Despite its size, small population, and historical isolation from the rest of the country, the town has a relatively urban atmosphere. Ísafjörður has a school of music,  as well as a hospital.  The older former hospital building now accommodates a cultural center with a library and showrooms. Recently, the small town has become known in the country as a center for alternative music outside of Iceland. A yearly festival, Aldrei fór ég suður, provides a platform for local musicians and bands from around Iceland and even from overseas. A university center, Háskólasetur Vestfjarða, which acts as a distance learning center for the 7000 residents of the Westfjords, was established in March 2005.

Education
Ísafjörður is the home to the University Centre of the Westfjords. The University Centre offers four master's degree programs: Coastal & Marine Management, Icelandic language, Coastal Communities and Regional Development, and Marine Innovation. Students graduate from the University of Akureyri.

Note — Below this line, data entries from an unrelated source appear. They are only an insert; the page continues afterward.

/-- The keeper makes a change: the next epoch, applied here and sent to every LIVE member (R332). -/
def Dev.keeperChange (d : Dev) (entries : List (Nat × Nat × RosterRec)) : Dev :=
  let e := (d.rd F.colEpoch + 1) % 2 ^ 32
  let targets := (d.col.roster.filter (fun x => x.2.state == rsLIVE && x.1 != d.deviceId)).map (fun x => x.1)
  let d := entries.foldl Dev.applyEntry d
  let k := keeperOf d.col.roster
  let d := d.rosterChanged e k
  targets.foldl (fun d m => d.sendCtrl m colQueue (rosterBody 0 e k 0 entries)) d

/-- A record changed by the keeper. -/
def Dev.changeRec (d : Dev) (dev : Nat) (f : RosterRec → RosterRec) : Dev :=
  match d.rec? dev with
  | none => d
  | some r => d.keeperChange [(1, dev, f r)]

/-! ### Substitution (R339) -/

/-- The wake frame to a device's base address, from every port that is up (13_fabric_ports.md R307). -/
def Dev.wakeFrames (d : Dev) (spare : Nat) : Dev :=
  d.upPorts.foldl (fun d p =>
    let body := (leBytes 6 (macOfId spare)).reverse ++ (leBytes 6 (d.portMac p)).reverse ++ [0x08, 0x42]
      ++ leBytes 4 (d.rd (F.colWakeToken 0)) ++ leBytes 4 (d.rd (F.colWakeToken 1))
    d.enqueue p { queue := colQueue, len := d.frameLen p 46, dest := spare, kind := .wake, bytes := body }) d

/-- The spare that replaces a device: lowest id among SLEEPING spares on another power feed, else lowest of all. -/
def Dev.chooseSpare (d : Dev) (goneLabels : Nat) : Option Nat :=
  let all := d.col.roster.filter (fun e => e.2.role == roSPARE && e.2.state == rsSLEEPING)
  let other := all.filter (fun e => labelsDiffer (labelOf e.2.labels 1) (labelOf goneLabels 1))
  ((if other = [] then all else other).head?).map (fun e => e.1)

/-- The keeper starts to wake a spare. -/
def Dev.wakeSpare (d : Dev) (spare gone : Nat) : Dev :=
  let d := d.changeRec spare (fun r => { r with state := rsWAKING })
  let d := d.setCol { d.col with waking := some { spare := spare, gone := gone, since := d.now, last := d.now } }
  (d.wakeFrames spare).raise colPage 8 St.ok

/-- The next removed device that needs a spare gets one; with none left NO_SPARE is set. -/
def Dev.nextSubst (d : Dev) : Dev :=
  if d.col.waking.isSome then d
  else
    match d.col.substQ with
    | [] => d
    | g :: rest =>
      let d := d.setCol { d.col with substQ := rest }
      match d.chooseSpare (d.labelsOf g) with
      | some s => d.wakeSpare s g
      | none => d.raise colPage 9 St.ok

/-- A group that asks for substitution holds the device. -/
def Dev.wantsSubst (d : Dev) (dev : Nat) : Bool :=
  d.col.grps.any (fun e => e.2.subst && e.2.members.contains dev)

/-- The keeper removes a device; in HW mode a spare takes its place where a group asks for one. -/
def Dev.removeDevice (d : Dev) (dev : Nat) (subst : Bool) : Dev :=
  match d.rec? dev with
  | none => d
  | some r =>
    let want := subst && d.wantsSubst dev
    let pick := d.chooseSpare r.labels
    let d := d.keeperChange [(2, dev, r)]
    if !want then d
    else if d.col.waking.isSome then d.setCol { d.col with substQ := d.col.substQ ++ [dev] }
    else
      match pick with
      | some s => d.wakeSpare s dev
      | none => d.raise colPage 9 St.ok

/-- In ASSIST mode the keeper writes a work record instead (R340): kind 0 missed heartbeats, 1 UNREACH, 2 LEAVE. -/
def Dev.colAssist (d : Dev) (kind dev : Nat) : Dev :=
  let shown := d.rd64 (F.colAssistDev 0) (F.colAssistDev 1)
  if d.col.assist ≠ 0 then
    if shown = dev ∨ d.col.assistQ.any (fun x => x.2 == dev) then d
    else d.setCol { d.col with assistQ := d.col.assistQ ++ [(kind, dev)] }
  else
    match d.sixAlloc 7 ownDevice 0 0 0 0xFF with
    | none => d
    | some (h, d) =>
      let d := d.setCol { d.col with assist := h }
      let d := (d.wr F.colAssistOp h).wr F.colAssistKind kind
      (d.wr64 (F.colAssistDev 0) (F.colAssistDev 1) dev).assistOpen colPage St.ok

/-- The keeper's way to remove a device: at once in HW mode, by the host in ASSIST mode. -/
def Dev.wantRemoved (d : Dev) (kind dev : Nat) : Dev :=
  if d.assist colPage then d.colAssist kind dev else d.removeDevice dev true

/-! ### Messages -/

/-- A body shorter than its layout, or of an unknown type, is dropped and counted (R328, R329). -/
def Dev.rxBad (d : Dev) : Dev := d.incSat F.tbnRxBad 1

def Dev.colHb (d : Dev) : Nat := d.rd F.colHb_period * (msQ / 10)

/-- JOIN at the keeper, once admitted: a new record, or a known one that is back; the whole roster goes to it (R333, R339). A device
of another domain's roster brings its epoch. -/
def Dev.enrol (d : Dev) (b : List Byte) : Dev :=
  let dev := leAt b 8 8
  let n := min (leAt b 5 1) 4
  let r : RosterRec := { role := if leAt b 1 1 % 2 = 1 then roSPARE else roMEMBER, state := rsLIVE, families := leAt b 6 1,
                         labels := leAt b 16 8, addrs := (List.range n).map (fun a => addrOf (b.drop (24 + 16 * a))),
                         joined := (d.rd F.colEpoch + 1) % 2 ^ 32 }
  match d.rec? dev with
  | some old =>
    let woken := match d.col.waking with
      | some w => if w.spare = dev then some w else none
      | none => none
    match woken with
    | some w =>
      let e := (d.rd F.colEpoch + 1) % 2 ^ 32
      let body := [0x27, 0, 0, 0] ++ leBytes 4 e ++ leBytes 8 dev ++ leBytes 8 w.gone
      let d := d.setCol { d.col with waking := none, wakeDone := d.col.wakeDone ++ [(e, dev, w.gone)] }
      let d := (d.sendLive body).keeperChange [(1, dev, { r with joined := old.joined })]
      (d.sendFull dev).nextSubst
    | none =>
      let same : RosterRec := { r with role := old.role, joined := old.joined }
      let d := if same = old then d else d.keeperChange [(1, dev, same)]
      d.sendFull dev
  | none =>
    if 1024 ≤ d.col.roster.length then d.sendCtrl dev colQueue (rosterBody 0 (d.rd F.colEpoch) d.keeper 0 [])
    else
      let other := (d.peer dev).epoch
      let d := if other > d.rd F.colEpoch then d.wr F.colEpoch other else d
      let d := d.keeperChange [(0, dev, { r with joined := (d.rd F.colEpoch + 1) % 2 ^ 32 })]
      d.sendFull dev

/-- JOIN (R333, R435): a member forwards it to the keeper; the keeper admits, or asks for a quote. -/
def Dev.takeJoin (d : Dev) (b : List Byte) : Dev :=
  if b.length < 88 then d.rxBad
  else if !d.enrolled ∨ leAt b 2 2 ≠ d.rd F.colDomain_id then d
  else if !d.isKeeper then d.sendCtrl d.keeper colQueue b
  else
    let dev := leAt b 8 8
    if d.flag F.secPeer_require ∧ (d.rec? dev).isNone then
      if d.col.quotes.any (fun q => q.device == dev) then d
      else
        let r := d.drawIndex
        let nonce := (List.range 32).map (Config.freeByte r.1)
        let d := r.2.setCol { r.2.col with quotes := r.2.col.quotes ++ [{ device := dev, nonce := nonce, at_ := d.now, join := b }] }
        d.sendCtrl dev colQueue ([0x28] ++ leBytes 7 0 ++ leBytes 8 d.deviceId ++ nonce)
    else d.enrol b

/-- A whole roster replaces the device's own. -/
def Dev.applyFull (d : Dev) (epoch keeper : Nat) (entries : List (Nat × Nat × RosterRec)) : Dev :=
  let gone := d.col.roster.filter (fun e => entries.all (fun x => x.2.1 != e.1))
  let d := gone.foldl (fun d e => d.applyEntry (2, e.1, e.2)) d
  let d := entries.foldl (fun d e => d.applyEntry (0, e.2.1, e.2.2)) d
  let d := d.setCol { d.col with fullParts := [], joinFrom := 0, refused := false }
  (d.rosterChanged epoch keeper).askDecisions

/-- Ask the keeper for the whole roster: with a JOIN (log entry 43). -/
def Dev.askRoster (d : Dev) (keeper : Nat) : Dev := d.sendCtrl keeper colQueue d.joinBody

/-- ROSTER (R332, R333): applied in epoch order; a gap asks for the whole roster; one without records refuses a JOIN. -/
def Dev.takeRoster (d : Dev) (b : List Byte) : Dev :=
  let n := leAt b 2 2
  if b.length < 24 + 96 * n ∨ b.length < 24 then d.rxBad
  else
    let full := bitOf (leAt b 1 1) 0
    let last := bitOf (leAt b 1 1) 1
    let epoch := leAt b 4 4
    let keeper := leAt b 8 8
    let part := leAt b 16 2
    let entries := (List.range n).map (fun i => readEntry (b.drop (24 + 96 * i)))
    let cur := d.rd F.colEpoch
    if !full ∧ n = 0 then
      if d.enrolled then d
      else (d.setCol { d.col with refused := true, joinNext := d.now + 10 * secQ }).raise colPage 10 St.ok
    else if full then
      if d.enrolled ∧ !serialGt 32 epoch cur then d
      else
        let old := if d.col.fullEpoch = epoch then d.col.fullParts else []
        let parts := mapPut old part (last, b)
        let d := d.setCol { d.col with fullEpoch := epoch, fullParts := parts }
        match parts.find? (fun p => p.2.1) with
        | none => d
        | some (k, _) =>
          if (List.range (k + 1)).all (fun i => (mapLook parts i).isSome) then
            let all := parts.flatMap (fun p =>
              (List.range (leAt p.2.2 2 2)).map (fun i => readEntry (p.2.2.drop (24 + 96 * i))))
            d.applyFull epoch keeper all
          else d
    else if !d.enrolled then d
    else if d.isKeeper ∧ keeper ≠ d.deviceId then
      if keeper < d.deviceId ∧ (d.rec? keeper).isNone then
        let d := d.askRoster keeper
        d.sendLive ([0x24, 0, 0, 0] ++ leBytes 4 cur ++ leBytes 8 keeper ++ leBytes 8 d.deviceId)
      else d
    else if epoch = (cur + 1) % 2 ^ 32 then (entries.foldl Dev.applyEntry d).rosterChanged epoch keeper
    else if serialGt 32 epoch cur then d.askRoster d.keeper
    else d

/-- HB (R334): the sender has been heard; at the keeper a SUSPECT member is LIVE again. -/
def Dev.takeHb (d : Dev) (b : List Byte) : Dev :=
  if b.length < 24 then d.rxBad
  else
    let dev := leAt b 8 8
    let d := d.setCol { d.col with heard := mapPut d.col.heard dev d.now, passed := if dev = d.keeper then [] else d.col.passed }
    if d.isKeeper ∧ (d.rec? dev).map (fun r => r.state) = some rsSUSPECT then
      d.changeRec dev (fun r => { r with state := rsLIVE })
    else d

/-- LEAVE (R336, R338): a spare that goes to sleep keeps its record; any other device is removed. -/
def Dev.takeLeave (d : Dev) (b : List Byte) : Dev :=
  if b.length < 16 then d.rxBad
  else
    let dev := leAt b 8 8
    if !d.isKeeper then d
    else
      match d.rec? dev with
      | none => d
      | some r =>
        if bitOf (leAt b 1 1) 0 ∧ r.role = roSPARE then d.changeRec dev (fun r => { r with state := rsSLEEPING })
        else d.wantRemoved 2 dev

/-- KEEPER (R334): the new keeper has removed the old one at the epoch named. A keeper of another roster with a lower id is joined
(R333). -/
def Dev.takeKeeper (d : Dev) (b : List Byte) : Dev :=
  if b.length < 24 then d.rxBad
  else
    let epoch := leAt b 4 4
    let new := leAt b 8 8
    let old := leAt b 16 8
    let cur := d.rd F.colEpoch
    if !d.enrolled then d
    else if (d.rec? new).isNone then (if new < d.keeper then d.askRoster new else d)
    else if old ≠ d.keeper ∨ !serialGt 32 epoch cur then d
    else
      let r := (d.rec? old).getD {}
      (d.applyEntry (2, old, r)).rosterChanged epoch new

/-- UNREACH (R335): the keeper removes the named device when reporter and named are both LIVE. -/
def Dev.takeUnreach (d : Dev) (b : List Byte) : Dev :=
  if b.length < 24 then d.rxBad
  else
    let live (x : Nat) : Bool := (d.rec? x).map (fun r => r.state) == some rsLIVE
    if d.isKeeper ∧ live (leAt b 8 8) ∧ live (leAt b 16 8) then d.wantRemoved 1 (leAt b 16 8) else d

/-- WAKE_DONE (R339): from its epoch on, groups with SUBST name the spare. -/
def Dev.takeWakeDone (d : Dev) (b : List Byte) : Dev :=
  if b.length < 24 then d.rxBad
  else (d.setCol { d.col with wakeDone := d.col.wakeDone ++ [(leAt b 4 4, leAt b 8 8, leAt b 16 8)] }).dueWakeDone

/-- A beacon (R330, R349): every wait for the sending rank's data starts again. -/
def Dev.takeBeacon (d : Dev) (b : List Byte) : Dev :=
  if b.length < 32 then d.rxBad
  else
    let g := leAt b 2 2 % 4096
    let r := leAt b 4 1
    let d := d.setWset { d.wset with loads := d.wset.loads.map (fun (l : Load) => if l.group = g ∧ l.pred = some r then { l with since := d.now } else l) }
    d.setCol { d.col with colls := d.col.colls.map (fun (k : Coll) =>
      if k.group = g then { k with posted := k.posted.map (fun (p : Posted) => if p.rank = r then { p with since := d.now } else p) }
      else k) }
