/-- TIR_ASSIST_DOORBELL (R226): the record is done; the device moves the unit from T1, or the references fail. -/
def effectTirAssistDoorbell (f h : Nat) (d : Dev) : Dev :=
  match d.tir.recs.find? (fun r => r.handle == h) with
  | none => d.badDoorbell f tirPage
  | some r =>
    let d := d.setTir { d.tir with recs := d.tir.recs.filter (fun x => x.handle != h) }
    let d := (d.sixRelease h St.ok).setUnit r.obj r.unit { d.unitOf r.obj r.unit with assist := 0 }
    let d := d.showTir
    let x := d.unitOf r.obj r.unit
    let d := if x.t1 = tsRESIDENT ∨ x.t1 = tsLEAVING ∨ x.valid0 then d else d.failWaits r.obj r.unit St.objectAbsent
    d.serveWaits

/-- TIR_ASSIST_DOORBELL: its own effect, then what follows at once. -/
def execTirAssistDoorbell (f h : Nat) (s : State) : Host.Outcome State Fault Refusal := s.act (effectTirAssistDoorbell f h)

/-! ### Failed T2 reads (R232, R233) -/

/-- T2_READ_FAIL: the whole read is reissued 1 ms later, up to RETRY times; after the last the unit is POISONED. -/
def effectT2ReadFail (k u : Nat) (d : Dev) : Dev :=
  let x := d.unitOf k u
  d.when (x.src == 3 && x.retryAt == 0) fun d =>
    if x.tries < d.rd F.tirCfg_retry then d.setUnit k u { x with tries := x.tries + 1, retryAt := d.now + msQ + 1 }
    else d.poisonUnit k u 1

/-- T2_READ_FAIL: its own effect, then what follows at once. -/
def execT2ReadFail (k u : Nat) (s : State) : Host.Outcome State Fault Refusal := s.act (effectT2ReadFail k u)

/-- T2_RETRY: the read is issued again and T2_RETRY is set. -/
def effectT2Retry (k u : Nat) (d : Dev) : Dev :=
  let x := d.unitOf k u
  d.when (x.src == 3 && x.retryAt != 0 && decide (x.retryAt ≤ d.now + 1)) fun d =>
    (d.setUnit k u { x with retryAt := 0 }).raise tirPage 2 St.ok

/-- T2_RETRY: its own effect, then what follows at once. -/
def execT2Retry (k u : Nat) (s : State) : Host.Outcome State Fault Refusal := s.act (effectT2Retry k u)

/-! ### Tier commands (R229 to R231) -/

/-- The units of a tier command's range. -/
def tierUnits (o : Obj) (c : Cmd) : List Nat :=
  let off := tierOff c * 64
  o.unitsOf off (if tierLen c = 0 then o.bytes - off else tierLen c * 64)

/-- Beyond R66 a tier command is rejected in these cases (R231); a protected copy's MOVE to T2 is left to R371. -/
def Dev.tierBad (d : Dev) (view : Nat) (c : Cmd) : Bool :=
  let op := cmdOpcode c
  let t := tierTier c
  (op == opMOVE && t == 3) || ((op == opPREFETCH || op == opEVICT) && decide (2 ≤ t))
    || (match d.resolve view (tierObject c) with
        | none => false
        | some (_, o) =>
          decide (o.sizeL ≤ tierOff c) || decide (o.sizeL < tierOff c + tierLen c)
            || (((op == opMOVE && t == 2 && !o.prot) || (op == opEVICT && t == 1)) && (o.kind == kCOMMITTED || o.t2Addr == 0))
            || (op == opPIN && (o.kind == kSTEP || o.tiled)))

/-- Bytes moved are the command's work: a part adds what a unit's move will carry. -/
def Dev.addWork (d : Dev) (q i n : Nat) : Dev :=
  match d.cmdAt q i with
  | some e => d.setCmd q { e with parts := e.parts.map (fun (p : Part) => { p with work := p.work + n }) }
  | none => d

/-- A tier command ends: its work is what it has moved. -/
def Dev.tierDone (d : Dev) (q i status : Nat) : Dev :=
  d.partRan q i 0 status 0 ((((d.cmdAt q i).bind (fun e => e.parts[0]?)).map (fun x => x.work)).getD 0)

/-- A unit is asked for at a tier; a move that starts now counts as work. Answers the request's standing. -/
def Dev.tierAsk (d : Dev) (q i k u t : Nat) : Fetch × Dev :=
  let parent := ((d.cmdAt q i).map (fun e => e.handle)).getD 0
  let had := (d.unitOf k u).move
  let r := if t = 0 then d.bring0 k u false parent else if t = 1 then d.bring1 k u parent else d.bring2 k u parent
  let n := ((r.2.obj? k).map (fun o => o.unitLen u)).getD 0
  if had = 0 ∧ (r.2.unitOf k u).move ≠ 0 then (r.1, r.2.addWork q i n) else r

/-- Ask for every unit; answers whether all are there and the first failure. -/
def Dev.tierAskAll (d : Dev) (q i k t : Nat) : List Nat → Bool × Option Nat × Dev
  | [] => (true, none, d)
  | u :: us =>
    match d.tierAsk q i k u t with
    | (.fail s, d) => (false, some s, d)
    | (.here, d) => d.tierAskAll q i k t us
    | (.coming, d) => let r := d.tierAskAll q i k t us; (false, r.2.1, r.2.2)

/-- The event of a tier command: `act` runs on its object while it is not complete. -/
def Dev.runTier (d : Dev) (q i op : Nat) (act : Dev → Cmd → Nat → Obj → Dev) : Dev :=
  d.when (d.partReady q i 0 op) fun d =>
    let c := d.cmdBody q i
    match d.resolve (d.viewAt q i) (tierObject c) with
    | none => d.failPart q i 0 St.objectAbsent
    | some (k, o) => act d c k o

/-- A refusal under R371: counted, with TIR page 3 bit 4. -/
def Dev.protRefused (d : Dev) : Dev := (d.incSat F.wsetProtCnt 1).raise wsetPage 4 St.protectedAccess

/-- DROP_SRC: copies above the target leave; they are clean by now. -/
def Dev.dropAbove (d : Dev) (k t : Nat) (us : List Nat) : Dev :=
  us.foldl (fun d u =>
    let x := d.unitOf k u
    let d := if 1 ≤ t ∧ x.t0 = tsRESIDENT then d.setUnit k u { x with t0 := tsLEAVING } else d
    let x := d.unitOf k u
    if 2 ≤ t ∧ x.t1 = tsRESIDENT then d.setUnit k u { x with t1 := tsLEAVING } else d) d

/-- MOVE (R230): complete when every unit is RESIDENT at TIER; with DROP_SRC higher copies are then released. -/
def effectMove (q i : Nat) (d : Dev) : Dev :=
  d.runTier q i opMOVE fun d c k o =>
    let t := tierTier c
    if o.prot ∧ t = 2 then (d.failPart q i 0 St.protectedAccess).protRefused
    else
      match d.tierAskAll q i k t (tierUnits o c) with
      | (_, some st, d) => d.failPart q i 0 st
      | (false, none, d) => d
      | (true, none, d) => (if tierDropSrc c = 1 then d.dropAbove k t (tierUnits o c) else d).tierDone q i 0

/-- MOVE: its own effect, then what follows at once. -/
def execMove (q i : Nat) (s : State) : Host.Outcome State Fault Refusal := s.act (effectMove q i)

/-- The upward move of a unit to a tier has been issued, or there is nothing to move. -/
def Dev.issued (d : Dev) (k u t : Nat) : Bool :=
  match d.obj? k with
  | none => true
  | some o =>
    let x := o.unit u
    x.assist != 0 || x.src != 0 || (if t = 0 then x.valid0 else x.t1 == tsRESIDENT)
      || (x.t0 == tsABSENT && x.t1 == tsABSENT && !o.valid2 u)

/-- PREFETCH (R230): complete when the upward moves have been issued; a unit that no tier holds has nothing to move. -/
def effectPrefetch (q i : Nat) (d : Dev) : Dev :=
  d.runTier q i opPREFETCH fun d c k o =>
    let t := tierTier c
    let us := (tierUnits o c).filter (fun u => !d.issued k u t)
    match d.tierAskAll q i k t us with
    | (_, some st, d) => d.failPart q i 0 st
    | (_, none, d) => if us.all (fun u => d.issued k u t) then d.tierDone q i 0 else d

/-- PREFETCH: its own effect, then what follows at once. -/
def execPrefetch (q i : Nat) (s : State) : Host.Outcome State Fault Refusal := s.act (effectPrefetch q i)

/-- One unit leaves a tier: written down first where it is newer; a referenced T0 copy is waited for. -/
def Dev.evictUnit (d : Dev) (q i k u t : Nat) : Dev :=
  let parent := ((d.cmdAt q i).map (fun e => e.handle)).getD 0
  let x := d.unitOf k u
  let n := ((d.obj? k).map (fun o => o.unitLen u)).getD 0
  let d' :=
    if t = 0 then
      if x.t0 = tsRESIDENT ∧ x.ref0 = 0 then
        (if x.dirty0 then
          (match d.ensureT1 k with
           | some d => (d.setUnit k u { d.unitOf k u with t0 := tsLEAVING }).writeBack k u 0 parent
           | none => d.room k false true)
         else (d.setUnit k u { x with t0 := tsLEAVING }).releaseLeft k u)
      else d
    else if x.t1 = tsRESIDENT ∧ x.src = 0 then (d.leave1 k u parent).releaseLeft k u
    else d
  if x.move = 0 ∧ (d'.unitOf k u).move ≠ 0 then d'.addWork q i n else d'

/-- EVICT (R230): a PINNED copy fails it with BAD_FIELD (R231). -/
def effectEvict (q i : Nat) (d : Dev) : Dev :=
  d.runTier q i opEVICT fun d c k o =>
    let t := tierTier c
    let us := tierUnits o c
    if t = 0 ∧ us.any (fun u => (o.unit u).t0 == tsPINNED) then d.failPart q i 0 St.badField
    else
      let d := us.foldl (fun d u => d.evictUnit q i k u t) d
      let gone (u : Nat) : Bool :=
        let x := d.unitOf k u
        if t = 0 then x.t0 == tsABSENT || x.t0 == tsPOISONED else x.t1 == tsABSENT || x.t1 == tsPOISONED
      (if us.all gone then d.tierDone q i 0 else d).serveWaits

/-- EVICT: its own effect, then what follows at once. -/
def execEvict (q i : Nat) (s : State) : Host.Outcome State Fault Refusal := s.act (effectEvict q i)

/-- A T0 copy's region takes another attribute. -/
def Dev.setRegionAttr (d : Dev) (rgn attr : Nat) : Dev := d.setMkt { d.mkt with regions := mapUpd d.mkt.regions rgn (fun r => { r with attr := attr }) }

/-- PIN (R230): the whole object PINNED in T0, in a PINNED region charged to its owner. Where no room can be made it fails with
QUOTA_EXCEEDED or NO_RESOURCE (04_market.md R95, R97); a SHARED_RO object stays SHARED_RO and is only not evicted. -/
def effectPin (q i : Nat) (d : Dev) : Dev :=
  d.runTier q i opPIN fun d _ k o =>
    let x := o.unit 0
    if x.valid0 then
      let d := (d.setUnit k 0 { x with t0 := tsPINNED }).setRegionAttr x.rgn0 2
      match d.obj? k with
      | some o => (d.setObj k { o with attr := if o.attr = 1 then 1 else 2 }).tierDone q i 0
      | none => d
    else
      let lacks := x.t0 == tsABSENT && !d.space0 o
      let d := if lacks then d.makeRoom0 o.owner o.unitGranules else d
      if lacks ∧ d.leaving0 o.owner = 0 then
        (if d.quota0 o.owner o.unitGranules then d.failPart q i 0 St.noResource
         else (d.failPart q i 0 St.quotaExceeded).raise mktPage 5 St.quotaExceeded)
      else
        match d.tierAsk q i k 0 0 with
        | (.fail st, d) => d.failPart q i 0 st
        | (_, d) => d

/-- PIN: its own effect, then what follows at once. -/
def execPin (q i : Nat) (s : State) : Host.Outcome State Fault Refusal := s.act (effectPin q i)

/-- UNPIN (R230): of an object that is not PINNED it has no effect. -/
def effectUnpin (q i : Nat) (d : Dev) : Dev :=
  d.runTier q i opUNPIN fun d _ k o =>
    let d := (List.range o.unitCount).foldl (fun d u =>
      let x := d.unitOf k u
      if x.t0 = tsPINNED then
        (d.setUnit k u { x with t0 := tsRESIDENT }).setRegionAttr x.rgn0 (if o.attr = 2 then 0 else o.rgnAttr)
      else d) d
    let d := match d.obj? k with
      | some o => d.setObj k { o with attr := if o.attr = 2 then 0 else o.attr }
      | none => d
    d.tierDone q i 0

/-- UNPIN: its own effect, then what follows at once. -/
def execUnpin (q i : Nat) (s : State) : Host.Outcome State Fault Refusal := s.act (effectUnpin q i)

/-! ### HBM and the Street Index -/

/-- HBM_SCRUB (R213): the patrol scrubber reads the next sector of a working stack. -/
def effectHbmScrub (k err : Nat) (d : Dev) : Dev :=
  d.when (d.liveStacks.contains k && d.rd (F.hbmState_state k) == 0) fun d =>
    let at_ := mapGet 0 d.tir.scrubAt k
    let sector := k * 2 ^ 31 + at_
    let d := d.setTir { d.tir with scrubAt := mapSet 0 d.tir.scrubAt k ((at_ + 1) % 2 ^ 31) }
    let d := if err = 1 then d.hbmError sector false true else if err = 2 then d.hbmError sector true true else d
    let d := if at_ + 1 = 2 ^ 31 then d.inc (F.hbmScrubPass_passes k) 1 else d
    if err ≠ 2 then d
    else
      match d.sectorUnit sector with
      | some (key, u, true) => if (d.unitOf key u).t1 = tsRESIDENT ∨ (d.unitOf key u).t1 = tsLEAVING then (d.loseT1 key u).2 else d
      | _ => d

/-- HBM_SCRUB: its own effect, then what follows at once. -/
def execHbmScrub (k err : Nat) (s : State) : Host.Outcome State Fault Refusal := s.act (effectHbmScrub k err)

/-- The operation that a busy entry stands for fails (R239): a command's parts, one part, a collective whose segment it was, a unit's
move. -/
def Dev.failEntry (d : Dev) (h : Nat) : Dev :=
  let st := St.eccUncorrectable
  let d := d.runningParts.foldl (fun d r =>
    match d.cmdAt r.1 r.2.1 with
    | some e => if r.2.2.2.handle = h ∨ e.handle = h then d.endPart r.1 r.2.1 r.2.2.1 st else d
    | none => d) d
  let d := d.tir.objs.foldl (fun d e =>
    match e.2.units.find? (fun y => y.2.move == h) with
    | some (u, x) =>
      let d := if x.t0 = tsARRIVING then d.release0 e.1 u else d
      let x := d.unitOf e.1 u
      (d.failWaits e.1 u st).setUnit e.1 u { x with src := 0, move := 0, t1 := if x.t1 = tsARRIVING ∧ !x.refill then tsABSENT else x.t1 }
    | none => d) d
  let d := d.col.colls.foldl (fun d k => if k.posted.any (fun p => p.handle == h) then d.failPart k.q k.i 0 st else d) d
  let d := d.tbn.conns.foldl (fun d c => (c.2.msgs.filter (fun m => m.handle == h && m.use == 0)).foldl (fun d m => d.failPart m.q m.i 0 st) d) d
  d.sixRelease h st

/-- SIX_ROW_REPAIR (R239): `fault` 1 is a row's seventeenth corrected error in an hour, 2 + e an uncorrectable error in its entry e; a row
marked for repair is mapped to a reserve row once its 64 entries are free. -/
def effectSixRowRepair (row fault : Nat) (d : Dev) : Dev :=
  d.when (decide (row < 16384)) fun d =>
    let d := if fault ≠ 0 ∧ !d.six.badRows.contains row then d.setSix { d.six with badRows := d.six.badRows ++ [row] } else d
    let idx := row * 64 + (fault - 2) % 64
    let e := mapGet ({} : SixEntry) d.six.entries idx
    let d := if 2 ≤ fault ∧ e.state ≠ 0 then d.failEntry (mkHandle e.gen idx) else d
    let free := (List.range 64).all (fun n => (mapGet ({} : SixEntry) d.six.entries (row * 64 + n)).state == 0)
    if d.six.badRows.contains row ∧ free ∧ d.six.repaired.length < 32 then
      ((d.setSix { d.six with badRows := d.six.badRows.filter (· != row), repaired := d.six.repaired ++ [row] }).raise sixPage 2 St.ok).recordRetirement
    else d

/-- SIX_ROW_REPAIR: its own effect, then what follows at once. -/
def execSixRowRepair (row fault : Nat) (s : State) : Host.Outcome State Fault Refusal := s.act (effectSixRowRepair row fault)

end Sys2Proof.Machine
end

The only gymnasium located in the Westfjords, Menntaskólinn á Ísafirði, is in Ísafjörður. The students range from 16 to 20 years of age, as is traditional in Icelandic gymnasia.

Business
Major employers in the region include Arctic Fish, Hraðfrystihúsið-Gunnvör, Íslandssaga, Klofningur, Orkubú Vestfjarða and Skaginn 3X. Ísafjörður is also the base of several noteworthy start-up companies including Fossadalur and Kerecis.

Culture

The town hosts varied and widely popular events, in the realms of both culture and outdoor recreation. These events include, but are not limited to:
The Ski Week Festival
Aldrei fór ég suður music festival
Fossavatnsgangan cross country skiing competition
European Swampsoccer Championships
Act Alone – a theatre festival dedicated to the art of acting alone, monodrama, held in August every year
Westfjords Heritage Museum

Annual music festivals
Aldrei fór ég suður – Ísafjörður Rock Festival

In 2002, Ísafjörður's own Mugison (a.k.a. Örn Elías Guðmundsson) and his father organized the first Aldrei fór ég suður Music Festival as a free concert to support the burgeoning music community in Ísafjörður. The event has been established as an annual festival in mid April. The name Aldrei fór ég suður  (I never went south) is taken from a Bubbi Morthens song of the same name, and may refer to a movement among young Icelanders to establish cultural events outside Reykjavík, and draw attention back to the nation's roots in the countryside. The festival's subtitle is "rokkhátið alþýðunnar" or "rock festival for the people."

Við Djúpið Music Festival

From 2001 through 2014, the Við Djúpið Music Festival offered master classes and concerts with nationwide and worldwide known artists, such as Erling Blöndal Bengtsson, cellist and Vovka Ashkenazy, pianist as well as the Pacifica Quartet, Evan Ziporyn, clarinetist, composer, and a member of the band Bang on a Can gave a master class and concert in Ísafjörður during Við Djúpið 2007 and among performers at the 2008 festival where Pekka Kuusisto, violinist with Simon Crawford-Phillips, pianist and Håkon Austbø, pianist.

Sports
Ísafjörður is the home of Íþróttafélagið Vestri and Knattspyrnufélagið Hörður multi-sports clubs. Vestri fields departments in basketball, football, volleyball and bicycling. Its men's and women's basketball teams have played in the top-tier basketball leagues in the country while its men's volleyball team was promoted to the top-tier division in 2019.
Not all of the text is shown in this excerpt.